O que passa pela cabeça de um homem para disparar um revólver à queima-roupa sobre a mulher que é a mãe do seu filho, e logo quando ela trazia ao colo o bebé de quatro meses? No meio da rua, à luz do dia, rodeado de testemunhas que seriam algozes necessários ao chegar a polícia? Inquieta-me, o cenário. Uma angústia atroz ao imaginar o homem com a vista toldada pelo súbito ensandecimento. Ao ponto de arriscar desfazer vidas que são património genético da sua. Que mistérios esconde o cérebro para empurrar uma pessoa para além da fronteira do inteligível, pisando os áridos terrenos onde habita a demência?

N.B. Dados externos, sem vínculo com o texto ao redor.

-- ==== Sys2Proof/Machine/Sideband.lean ====
section
/-!
DEFINITION. The transfers of the sideband bus other than register accesses, and the 3.3 V supply of the fabric connectors
(spec/18_management_and_security.md, spec/19_module_and_connectors.md).
-/
namespace Sys2Proof.Machine

/-! ## Transfers (R483, R486) -/

/-- A transfer reaches the target: it counts, where a dynamic address is held. -/
def sbTransfer (k : State → State) (s : State) : State :=
  if !sbAddressed s then s else k (bump Reg.MGT_SB_XFERS s)

/-- The size of the request buffer, that of the largest object (R457). -/
def mboxSize : Nat := 16384

/-- The data that a private read returns. -/
def sbData (bs : List Byte) (s : State) : State := { s with mgt := { s.mgt with data := bs } }

/-- WIN_WRITE: in BARE, into base slot A. -/
def winWrite (addr : Nat) (data : List Byte) (s : State) : State :=
  sbTransfer (fun s =>
    if data.length % 8 ≠ 0 ∨ data.length < 8 ∨ 64 < data.length ∨ addr % 8 ≠ 0 then sbFail 2 s
    else if s.dev ≠ 3 ∨ held s = true ∨ dead s = true ∨ 262144 * 4096 < addr + data.length then sbFail 1 s
    else
      let a := sysTile * 4096 + addr
      let first := min data.length (4096 - a % 4096)
      let s := hostWriteTile a (data.take first) (sbLast 0 s)
      if first < data.length then hostWriteTile (a + first) (data.drop first) s else s) s

/-- MBOX_WRITE. -/
def mboxWrite (addr : Nat) (data : List Byte) (s : State) : State :=
  sbTransfer (fun s =>
    if data.length < 1 ∨ 64 < data.length ∨ mboxSize < addr + data.length then sbFail 2 s
    else { sbLast 0 s with mgt := { s.mgt with req := memWrite s.mgt.req addr data } }) s

/-- MBOX_GO: the request's length is that of its header. -/
def mboxGo (s : State) : State :=
  sbTransfer (fun s =>
    if held s || dead s then sbFail 1 s
    else
      let n := leNat (memRead s.mgt.req 4 4)
      attestBytes .sideband (memRead s.mgt.req 0 (if 8 ≤ n ∧ n ≤ mboxSize then n else 8)) (sbLast 0 s)) s

/-- MBOX_READ: up to 64 bytes of the response from `addr` on. -/
def mboxRead (addr : Nat) (s : State) : State :=
  sbTransfer (fun s => sbData ((s.mgt.rsp.drop addr).take 64) (sbLast 0 s)) s

/-- The private read that follows a command returns at most 64 bytes of its data. -/
def privateRead (n : Nat) (s : State) : State :=
  if !sbAddressed s then s else emit (.sideband (s.mgt.data.take (min n 64))) s

/-- A command byte that the table does not define. -/
def sbUndefined (cmd : Nat) (s : State) : State :=
  if 1 ≤ cmd ∧ cmd ≤ 6 then s else sbTransfer (fun s => sbFail 2 s) s

/-! ## CBL_3V3 (R510) -/

/-- CBL_3V3 of a port's connector carries more than 2.5 A: it is turned off. -/
def cblOff (n : Nat) (s : State) : State :=
  if powerGood s then setPort n { portOf n s with cblOn := false } s else s

/-- CBL_3V3 is tried again. -/
def cblRetry (n : Nat) (s : State) : State :=
  if powerGood s then setPort n { portOf n s with cblOn := true } s else s

end Sys2Proof.Machine
end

De um homem que traz a tiracolo um revólver não se afigura boa têmpera – meu diagnóstico. Porventura errado. Que há ainda quem julgue que a modernidade em que vivemos o não é, modernidade, mas apenas o prolongamento de um qualquer far-west vivenciado pelos olhos diante da tela do cinema ou de ecrãs de televisão. Insisto no diagnóstico: quem é portador de uma pistola enquanto deambula pelas ruas não terá a noção do que é a violência. Do mal que a violência pode fazer noutros, nessa própria pessoa até. Jaz aí um rudimento de loucura à espera de ser detonado? O destempero na corda bamba, a fragilidade silenciosa.


Não sei se existe maldade em estado puro. Nem do mais profundo pessimismo antropológico em que nidifico consigo aceitar que há seres que são maus em sua própria natureza. Não quero fermentar o pessimismo antropológico para além do tamanho que ele já atingiu. Escondo-me detrás de uma explicação, porventura na esperança que um pretexto seja. Não é maldade congénita: é a loucura que invade os que desatam a correr furiosamente pelos labirintos da maldade. É ausente discernimento, uma confusão que faz perder o norte. Desorientação momentânea; mas, num instante desaustinado se descompõem vidas. De quem foi vítima do acto demente e daquele que, por instantes preso à demência, abdica da sua liberdade.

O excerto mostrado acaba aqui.